Dosłownie na godzinę przed rozpoczęciem gali UFC 234 Robert Whittaker (20-4) trafił do szpitala, gdzie przeszedł operację. Z tego względu Kelvin Gastelum (15-3), z którym miał się spotkać w oktagonie w walce wieczoru, został pozbawiony szansy zdobycia pasa w dywizji średniej.

Teraz na otarcie łez, proponuje Gastelumowi walkę z Yoelem Romero (13-3) – zawodnikiem, z którym ten stoczył dwa ciężkie starcia, i który wydaje się dobrym zastępstwem na czas oczekiwania na koniec rekonwalescencji Whittakera.

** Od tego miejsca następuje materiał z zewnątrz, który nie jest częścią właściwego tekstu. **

/-- Fragments, held groups, waiting lanes. -/
def Wave.descriptors (w : Wave) : List (List Byte) :=
  (w.parts.filter (fun p => p.frag.isSome)).map (fun p => descriptor 0 p.slice 0 p.mask p.pc p.rpc) ++
  w.held.map (fun h => descriptor 1 (w.sliceOf h.owner) 0 h.lanes h.pc h.rpc) ++
  w.waiting.flatMap (fun h => (List.range 8).filterMap (fun i =>
    let m : Lanes := h.lanes &&& sliceMask i
    if m = 0 then none else some (descriptor 2 i h.k m h.addr h.rpc)))

/-- The destination field of a pending operation. -/
def Pend.field (p : Pend) : Nat := match p.regs.head? with | some x => if x.vec then x.n else 0x200 + x.n | none => 0

def maskBits (n : Nat) (f : Nat → Bool) : Nat := (List.range n).foldl (fun v i => if f i then v + 2 ^ i else v) 0

def Wave.frameBytes (w : Wave) : List Byte :=
  match w.frame.orElse (fun _ => w.sup.head?.map (·.frame)) with
  | none => List.replicate 72 0
  | some f => leBytes f.rgn.toNat 8 ++
      (List.range 8).flatMap (fun i =>
        let x : Word64 := ((f.rpcs.find? (fun e => e.1 = i)).map (fun e => e.2)).getD 0
        leBytes x.toNat 8)

/-- The code word at an address as a context fetches it; 0 where it cannot be read. -/
def Run.codeWord (y : Sys) (r : Run) (cid : Nat) (pc : Word64) : BitVec 96 :=
  if 2 ^ 52 < pc.toNat + 12 then 0 else
  match (List.range 12).mapM (fun i => match walkBoth y r cid (pc.toNat + i) { fetch := true, priv := true } with
    | .ok (_, _, _, pa) => some (memGet r.mem pa)
    | .error _ => none) with
  | some bs => wordOfBytes bs
  | none => 0

/-- A wave section (R500). -/
def waveSection (y : Sys) (r : Run) (cid : Nat) (w : Wave) (side : List Byte) : List Byte :=
  let part (f : Part → Word64) (i : Nat) : List Byte := leBytes (((w.slicePart i).map f).getD 0).toNat 8
  let flags := maskBits 6 (fun i => match i with
    | 0 => w.reconverged
    | 1 => w.priv
    | 2 => w.inh
    | 3 => w.late ≠ []
    | 4 => w.mon.isSome
    | _ => w.inMwait.isSome)
  let waiting : Lanes := w.waiting.foldl (fun m h => m ||| h.lanes) 0
  let snap : Word64 := (w.mon.map (fun m => m.snapshot)).getD 0
  let left := match w.inMwait with | some (some t, _) => t | _ => 0
  (List.range 8).flatMap (part (·.pc)) ++ (List.range 8).flatMap (part (·.rpc)) ++ leBytes w.rgn.toNat 8 ++ leBytes w.live.toNat 4 ++
  leBytes waiting.toNat 4 ++ leBytes flags 4 ++ leBytes w.fpcr.toNat 4 ++ leBytes w.fpsr.toNat 4 ++ leBytes w.index 2 ++ leBytes w.valloc 2 ++
  leBytes w.stage 1 ++ leBytes w.descriptors.length 1 ++ leBytes w.acquired 2 ++ leBytes w.cause.toNat 4 ++ leBytes w.epc.toNat 8 ++
  leBytes w.sepc.toNat 8 ++ leBytes ((w.mon.map (fun m => m.va)).getD 0) 8 ++ leBytes snap.toNat 8 ++ leBytes left 8 ++
  packStates ((List.range 128).map (fun n => stateOf (w.sEmpty.getLsbD n) (w.sInd.getLsbD n))) ++
  (List.range 128).flatMap (fun n => leBytes (w.sReg n).toNat 8) ++ (List.range 16).flatMap (fun n => leBytes (w.pReg n).toNat 4) ++
  (List.range 16).flatMap (fun n => laneIds.flatMap (fun l => leBytes (rowAt (w.aRow n) l).toNat 4)) ++
  (List.range 8).flatMap (fun n => leBytes (w.mReg n).1.toNat 4 ++ leBytes (w.mReg n).2.toNat 4) ++ side ++
  leBytes w.pend.length 4 ++ leBytes 0 4 ++ w.frameBytes ++ leBytes w.utrap.toNat 8 ++ leBytes w.rounds 8 ++ leBytes w.txOpen.toNat 8 ++
  List.replicate 40 0 ++
  (List.range w.valloc).flatMap (fun n => laneIds.flatMap (fun l => leBytes (rowAt (w.vRow n) l).toNat 4)) ++
  (List.range w.valloc).flatMap (fun n => packStates (laneIds.map (fun l =>
    stateOf ((SMap.get 0 w.vEmpty n).getLsbD l) ((SMap.get 0 w.vInd n).getLsbD l)))) ++
  w.descriptors.flatten ++
  w.pend.flatMap (fun p => bytesOfWord (r.codeWord y cid p.pc) ++ leBytes p.mask.toNat 4 ++ leBytes p.field 2 ++ leBytes 0 6 ++ leBytes p.pc.toNat 8) ++
  w.decl.flatMap (fun t => leBytes t.lo.toNat 8 ++ leBytes t.hi.toNat 8 ++ leBytes (if t.wr then 1 else 0) 1 ++ leBytes 0 7)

„The Reaper” zaproponował Romera również Israelowi Adesanyi (16-0), który także czeka w kolejce na swoją szansę, by sięgnąć po tytuł. Mistrz stwierdził, że obaj zawodnicy mogą w takim pojedynku śmiało spróbować swoich sił, przed tym, jak staną do walki z nim:

Zdecydowanie Romero jest drugim najlepszym gościem w tej dywizji. Jeśli Adesanya albo Gastelum nie chcą czekać z założonymi rękami, mogą zmierzyć się z nim. Mają z nim zagwarantowaną dobra zabawę. Jest dobrym zawodnikiem.